In another study for the diagnosis of COPD, with the empirical wavelet transform (EWT) method, kNN, naive Bayes, BayesNet, multilayer perceptron, SVMs, AdaBoost, random subspace, random forest, and J48 algorithm in total nine different types were used and the best performance value for COPD diagnosis was obtained from the classification algorithms in a short time as 5 s (Demir, 2020). In another study, a classification algorithm was used for the diagnosis of COPD. Classification performances are obtained for random forest and J48 decision tree, SVMs, and AdaBoost, respectively, with the ratios of 90.41%, 95.28%, 90.56%, and 85.78%, respectively. It has been demonstrated that the study’s contribution decreases diagnostic time to 5 s while increasing accuracy (Gökçen, 2021). Whereas, in this study, the time has been reduced to 2 s. In this respect, our work is ahead in terms of time. In addition, the performance of the recommended models is 96.96%, better than in the literature. This may be due to the preference for the use of biomedical signals for a reliable signal in the proposed models. Moreover, the detection of sub-frequency bands in signal processing processes is another factor that directly affects model performances.
Studies have shown that PPG signals can help identify COPD. Diagnosis of COPD using PPG signals is said to be achieved in real-time in just 15 s (Ucar et al., 2017). Another research suggests that by utilizing the PPG signal, it may be feasible to diagnose COPD illness in as short as 2 s (Melekoğlu et al., 2021).

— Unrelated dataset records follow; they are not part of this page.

/-- SAFETY on every enabled axis whose gate line is low, also one that has been low since the axis was enabled (R319, R325). -/
def gateFaults (s : State) : State :=
  (List.range 64).foldl (fun s k =>
    if axisOn s k && !(s.axis k).gate && motionMode s && !bit (s.fld MOT_AX_STAT_FAULT [k]) 5 then
      hwFault k 5 (s.raise MOT_AX_STAT_STO [k])
    else s) s

/-- A pair has latched off: DRIVE on its integrated axis (R319). -/
def driveFaults (s : State) : State :=
  (List.range 12).foldl (fun s j =>
    if axisKind s j = kindInt && axisOn s j && (List.range 4).any (fun i => s.isSet PWM_PR_STAT_LATCHOFF [4 * j + i])
    then hwFault j 4 s else s) s

/-! ### Servo feedback -/

/-- The following error of a SERVO axis (R324). -/
def followErr (s : State) (k : Nat) : Int :=
  sx 32 (s.sigVal (s.fld MOT_AX_IO_STEPW [k])) - ratRound (counts (s.axis k).pos)

/-- QUAL of the feedback signal. -/
def fbQual (s : State) (k : Nat) : Nat := s.sigQual (s.fld MOT_AX_IO_STEPW [k])

/-- Whether the feedback lies within INPOS of a target (R315). -/
def fbNear (s : State) (k : Nat) (t : Int) : Bool :=
  decide ((sx 32 (s.sigVal (s.fld MOT_AX_IO_STEPW [k])) - ratRound (counts t)).natAbs ≤ s.fld MOT_AX_FERR_INPOS [k])

/-- Look at the feedback of a SERVO axis in tick n: LOAD, faults, and moves that end in position (R315, R319, R324). -/
def servoLook (k n : Nat) (s : State) : State :=
  let e := followErr s k
  let s := s.setFld MOT_AX_LOAD_VALUE (ofInt 16 (max (-32767) (min 32767 e))) [k]
  let s := if fbQual s k = 2 then detectFault k 2 s else s
  let s := if s.fld MOT_AX_FERR_LIM [k] < e.natAbs then detectFault k 1 s else s
  let near := fun (m : Move) => m.target.all (fbNear s k)
  let done := (s.axis k).servo.filter (fun e => e.1 ≤ n && near e.2)
  let s := s.modAxis k (fun x => { x with servo := x.servo.filter (fun e => !(e.1 ≤ n && near e.2)) })
  let s := s.setFld MOT_AX_STAT_INPOS (b2n ((s.axis k).goal.any (fbNear s k))) [k]
  reportMoves k (done.map (fun e => (e.2, codeDone))) s

/-! ### Integrated drives -/

/-- θ of an integrated axis in units of π × 2⁻⁶⁰, from its output position (R321). -/
def axisTheta (s : State) (k : Nat) : Int :=
  let x := s.axis k
  let frac : Int := (((s.now - tickAt s.tick) * 2 ^ 32 / (5000 * nsF) : Nat) : Int)
  let p := x.prev + (x.pos - x.prev) * frac / 2 ^ 32
  (p % (1024 * 2 ^ 32)) * 2 * 2 ^ 60 / (1024 * 2 ^ 32)

/-- One winding's control step (R321, R322): current target and measured current in A, period in s. -/
def windingStep (s : State) (k : Nat) (target i per : Rat) (x : Winding) : Winding :=
  let r : Rat := (s.fld MOT_ID_RL_R [k] : Rat) / 1000
  let l : Rat := (s.fld MOT_ID_RL_L [k] : Rat) / 1000000
  let vb : Rat := (s.fld MOT_ID_VBUS_VBUS [k] : Rat) / 1000
  let e := x.d * vb - r * i - l * (i - x.i) / per
  let u := r * target + l * (target - i) / per + x.e
  let p : Rat := s.fld PWM_PR_PER_VALUE [4 * k]
  let top := (p - minOff s (4 * k)) / p
  let d := if vb = 0 then 0 else max (-top) (min top (u / vb))
  { i := i, d := d, e := e, sum := x.sum + e }

/-- Give a pair of the drive its duty, which its next reload puts into force (R321). -/
def setDuty (k : Nat) (d : Rat) (s : State) : State :=
  s.modPair k (fun x => { x with duty := some (ratRound (d * pairPer s k)).toNat })

/-- One PWM period of an integrated drive: both windings are regulated and their duties set (R321, R322). The pairs' outputs meet
the gates and the forces of 10 R306. -/
def drivePeriod (k : Nat) (per : Rat) (ia ib : Int) (s : State) : State :=
  let th := axisTheta s k
  let rest := (s.effMode = .stop || s.effMode = .safe) && standing (s.axis k)
  let amp : Rat := ((if s.isSet MOT_AX_STAT_HOLDCUR [k] || rest then s.fld MOT_ID_CUR_IHOLD [k]
    else s.fld MOT_ID_CUR_IRUN [k]) : Rat) / 1000
  let cur := fun (c : Int) => (max (-2048) (min 2047 c) : Rat) / 2048 * (s.fld MOT_ID_SNS_SCALE [k] : Rat) / 1000
  let cosv : Rat := (fxCosPi th : Rat) / 2 ^ 60
  let sinv : Rat := (fxCosPi (th - 2 ^ 59) : Rat) / 2 ^ 60
  let x := s.axis k
  let wa := windingStep s k (amp * cosv) (cur ia) per x.wa
  let wb := windingStep s k (amp * sinv) (cur ib) per x.wb
  let s := s.modAxis k (fun x => { x with wa := wa, wb := wb, nper := x.nper + 1 })
  let s := setDuty (4 * k) ((1 + wa.d) / 2) (setDuty (4 * k + 1) ((1 - wa.d) / 2) s)
  setDuty (4 * k + 2) ((1 + wb.d) / 2) (setDuty (4 * k + 3) ((1 - wb.d) / 2) s)

/-- DRIVE_PERIOD (R320 to R322): a period of integrated axis j; `ia` and `ib` are the codes of the current converters. -/
def execDrivePeriod (j : Fin 12) (ia ib : Int) (s : State) : Host.Outcome State Fault Refusal :=
  run [.mot] (fun s =>
    let k := j.val
    let per : Rat := (s.fld PWM_PR_PER_VALUE [4 * k] : Rat) * 15625 / 100000000000000
    if !(axisKind s k = kindInt && axisOn s k) || per = 0 then s else drivePeriod k per ia ib s) s

/-- Whether N ticks in a row have met the stall condition (R323). -/
def stallDue (s : State) (k : Nat) : Bool :=
  let n := s.fld MOT_ID_STALL_N [k]
  n ≠ 0 && n ≤ (s.axis k).stallN

/-- A stall (R323): the stall line asserts, STALLF is set, and the fault acts at the next tick. -/
def stall (k : Nat) (s : State) : State :=
  setSource (48 + k) true (hwFault k 3 (s.raise MOT_STAT_STALLF))

/-- STALL_DETECT (R323). -/
def execStallDetect (j : Fin 12) (s : State) : Host.Outcome State Fault Refusal :=
  run [.mot] (fun s => if stallDue s j.val then stall j.val s else s) s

All these studies carried out to date contain advantages and disadvantages from each other in terms of different features. This study is an early diagnosis of COPD; in this way, if the treatment process of the patient is started quickly, psychological and physiological difficulties will be minimized.

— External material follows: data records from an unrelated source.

-- ==== Sys2Proof/Machine/RcpEngine.lean ====
section
/-!
DEFINITION. The recipe engine at work (04): transitions, commits of action groups, aborts, evaluation, the journal and the
resume, behaviour in the modes.
-/
namespace Sys2Proof.Machine

/-! ### Thread registers -/

/-- Put a thread into a state. -/
def State.setThr (s : State) (n st : Nat) : State := s.setFld RCP_THR_STATE_STATE st [n]

/-- LEAD of thread n. -/
def leadOf (s : State) (n : Nat) : Nat := s.fld RCP_THR_OPT_LEAD [n]

/-- TIS of a thread at tick n (R129, R146, R149). -/
def tisAt (t : Thread) (n : Nat) : Nat := min 0xFFFFFFFF (((((n - t.commit) / 2 : Nat) : Int) + t.ofs).toNat)

/-- The thread cannot continue (R130, R149). -/
def thrFault (n : Nat) (s : State) : State :=
  let s := (s.setThr n thrFaulted).modThread n (fun t => { t with dec := none, causes := [] })
  (s.setFld RCP_THR_STEP_STEP 0xFFFF [n]).emitUnit 5 .rcp n RCP_THR_STATE [n]

/-- An abort cause becomes pending (R118, R141). -/
def addCause (n c : Nat) (s : State) : State :=
  if s.thrState n ≠ thrRunning && s.thrState n ≠ thrPending then s
  else if (c = 1 || c = 8) && s.isSet RCP_THR_STATE_INABORT [n] then s
  else s.modThread n (fun t => { t with causes := t.causes ++ [c] })

/-! ### Transitions (R130) -/

/-- The records of step k of thread n. -/
def stepRecs (s : State) (n k : Nat) : List Nat :=
  let a := stepAddr s n k
  (List.range (hRecords (recAt s a 0))).map (recAt s a)

/-- The action records of a step's records. -/
def actRecs (recs : List Nat) : List Nat :=
  let h := nth recs 0 0
  (recs.drop (1 + hNcond h)).take (hNact h)

/-- The branch records of a step's records. -/
def brRecs (recs : List Nat) : List Nat :=
  let h := nth recs 0 0
  (recs.drop (1 + hNcond h + hNact h)).take (hNbr h)

/-- The actions that a resume re-commits (R149). -/
def recommits (r : Nat) : Bool := [1, 2, 3, 4, 6, 9].contains (aClass r)

/-- Whether an entry issues an action. -/
def entryIssues (e : Entry) (r : Nat) : Bool :=
  match e with
  | .resume _ _ _ => recommits r
  | _ => true

/-- The step instance count that an entry gives. -/
def entrySeq (s : State) (n : Nat) (e : Entry) : Nat :=
  let q := (s.reg RCP_THR_SEQ [n]).toNat
  match e with
  | .resume _ _ _ => q
  | _ => (q + 1) % 2 ^ 32

/-- Hand a decided group's REMOTE actions to the port (R138): each gets its slot, and its outcome when it is known. -/
def handRemote (n k tick : Nat) (e : Entry) (s : State) (p : Nat × Nat) : State :=
  let r := p.1
  if aClass r ≠ 2 || !entryIssues e r then s
  else
    let st := rParam r
    let port := st / 64
    let id := s.rcp.nextId
    let fast := leadOf s n * 5000 < 5000 + periodNs s port + s.fld RIO_P_BND_DBND [port] * 1000
    let h := if fast then (some codeBudget, s)
      else rioHandover st (bits (rW0 r) 9 0) (bits (rW0 r) 11 10 + 1) (rW1 r) (rW2 r) (tickAt tick) id s
    let a : ActSlot := { id := id, thread := n, act := p.2, step := k, seq := entrySeq s n e, cls := 2, sub := 0, tgt := st,
                         ctick := tick, failAbort := aFailAbort r, res := e ≠ .normal, committed := false, early := h.1 }
    { h.2 with rcp := { h.2.rcp with nextId := id + 1, slots := h.2.rcp.slots ++ [a] } }

/-- A transition to a fetched step, or to the end of the thread, is decided at tick n (R130). -/
def decided (thr n : Nat) (tgt : Option Nat) (e : Entry) (ab : Bool) (s : State) : State :=
  let c := n + leadOf s thr
  let recs := match tgt with
    | some k => stepRecs s thr k
    | none => []
  let s := (s.setThr thr thrPending).modThread thr (fun t =>
    { t with dec := some { target := tgt, at_ := c, entry := e, abort := ab, recs := recs } })
  let s := s.setFld RCP_THR_STEP_NEXT (tgt.getD 0) [thr]
  match tgt with
  | some k => (actRecs recs).zipIdx.foldl (handRemote thr k c e) s
  | none => s

/-- The abort branch of a step whose header is given (R140). -/
def abortBranch (thr n cause head : Nat) (s : State) : State :=
  let s := (s.setFld RCP_THR_STATE_CAUSE cause [thr]).raise RCP_THR_STATE_INABORT [thr]
  let s := if cause = 2 then s.setFld RCP_THR_STATE_FAILACT (s.thread thr).failed [thr] else s
  let s := s.modThread thr (fun t => { t with causes := [] })
  if hAend head then decided thr n none .normal true s
  else if fetchable s thr (hAbort head) then decided thr n (some (hAbort head)) .normal true s
  else thrFault thr (s.setFld RCP_THR_STATE_CAUSE 5 [thr])

/-- A transition to a target; a target that cannot be fetched takes the abort branch with cause CHECK (R130). -/
def transition (thr n : Nat) (tgt : Option Nat) (e : Entry) (s : State) : State :=
  match tgt with
  | none => decided thr n none e false s
  | some k =>
    if fetchable s thr k then decided thr n (some k) e false s
    else abortBranch thr n 5 (nth (s.thread thr).recs 0 0) s

/-- One command acts on a thread at even tick n (R118). -/
def obey (n thr : Nat) (s : State) (c : Nat × Nat) : State :=
  match c.1 with
  | 1 =>
    if !(s.thrState thr = thrIdle || s.thrState thr = thrEnded) || !(s.effMode = .run || s.effMode = .trial) then s
    else
      let s := ((s.lower RCP_THR_STATE_INABORT [thr]).lower RCP_THR_STATE_CAUSE [thr]).lower RCP_THR_STATE_FAILACT [thr]
      let s := s.modThread thr (fun t =>
        { t with causes := [], dec := none, recs := [], outs := [], dets := [] })
      let s := s.clearLctr thr
      if fetchable s thr c.2 then decided thr n (some c.2) .normal false s
      else thrFault thr (s.setFld RCP_THR_STATE_CAUSE 5 [thr])
  | 2 => addCause thr 1 s
  | _ => if s.thrState thr = thrEnded || s.thrState thr = thrFaulted then s.setThr thr thrIdle else s

/-- The commands that wait for a thread act at an even tick, in the order of their acceptance (R118). -/
def actCommand (n : Nat) (s : State) (thr : Nat) : State :=
  (s.thread thr).cmds.foldl (obey n thr) (s.modThread thr (fun t => { t with cmds := [] }))

/-! ### Actions (R137) -/

/-- A LOOP action (06 R190 to R194). -/
def actLoop (r id : Nat) (s : State) : Option Nat × State :=
  let n := rParam r
  if !s.loopBound n then (some codeTargetFault, s)
  else match aSub r with
  | 0 => (some 0, liveApply s (LOOP_SPT.addr [n], 0xFFFFFFFF, rW0 r))
  | 1 =>
    let s := liveApply s (LOOP_SPT.addr [n], 0xFFFFFFFF, rW0 r)
    let d := s.loopDyn n
    let p := max 1 (s.fld LOOP_CLS_PER_PER [loopClass s n])
    (none, s.setLoopDyn n { d with r := max 1 (ceilDiv (2 * rW1 r) p), rst := true, ss := false, newSS := true, ramp := some id })
  | 2 => (some 0, s.setLoopBit LOOP_EN_EN n true)
  | 3 => (some 0, s.setLoopBit LOOP_EN_EN n false)
  | 4 => (some 0, (liveApply s (LOOP_MAN.addr [n], 0xFFFFFFFF, rW0 r)).setLoopBit LOOP_AUTO_AUTO n false)
  | _ => (some 0, s.setLoopBit LOOP_AUTO_AUTO n true)

/-- A LOCAL action: every masked output lies in static level mode, behind a high gate line (R137). -/
def actLocal (r : Nat) (s : State) : Option Nat × State :=
  let g := rParam r
  let ks := (List.range 16).filter (fun i => bits (rW2 r) (2 * i + 1) (2 * i) ≠ 0)
  if ks.any (fun i => pairMode s (16 * g + i) ≠ 3) then (some codeArgument, s)
  else if ks.any (fun i => !bit s.pwm.gate (16 * g + i)) then (some codeSafetyVeto, s)
  else (some 0, setLevels g (rW2 r) (rW1 r) s)

/-- A BEACON action `id`: the first edge falls P0 ns after T(C) (R124, 03 R104); it takes the Beacon from other actions and
stays in flight until that edge (R137). -/
def actBeacon (r id n : Nat) (s : State) : Option Nat × State :=
  let b := rParam r
  let per := rW1 r * nsF
  let wid := rW2 r % 65536 * nsF
  if beaconBad per wid then (some codeArgument, s)
  else (none, beaconArm b (tickAt n + rW0 r * nsF, per, wid) (beaconOthers b id codeSuperseded s))

/-- A THREAD action. -/
def actThread (r : Nat) (s : State) : Option Nat × State :=
  let t := rParam r
  if aSub r = 0 then
    if startable s t then (some 0, s.queueCmd t (1, bits (rW0 r) 12 0))
    else (some codeBusy, s)
  else (some 0, addCause t 8 s)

When the model proposed in this study is compared with the literature, the signal processing process includes innovations in terms of machine learning approach. The use of sub-frequency bands in the signal processing process and the hybrid use of artificial intelligence algorithms are the biggest innovations in the study. Differences in these processes directly affected the performance positively.
Conclusion
According to the findings of this study, COPD diagnosis might be established by utilizing machine learning with PPG and biological signal processing techniques. It becomes additionally decided that the PPG recording time becomes necessary. With a recording of just 2 s, by using PPG and three sub-frequency signals, three different classification algorithms, combining these models, and using a combined artificial intelligence approach, the exact obtained ratio is 95.31%. These results indicate that the diagnosis of COPD has practical diagnostic methods. The diagnosis of COPD is usually made with a spirometer. However, due to the difficulties of using these devices, different alternatives are needed. The market value of the device is approximately $1,500–$2,500. The proposed model’s rapid diagnosis, reliability, and high accuracy have many advantages because of its technological infrastructure and low cost. The proposed version may be introduced to accessible oxygen saturation gadgets with the usage of easy software. Even with this economic aspect alone, it brings excellent innovation. Therefore, in order to summarize the critical points of the research, it is a system that is (1) easy to use, (2) based on artificial intelligence, (3) has a low economic cost, and (4) makes decisions based on reliable data from biomedical signal measurements. We hope that this research will open new horizons for the diagnosis of COPD.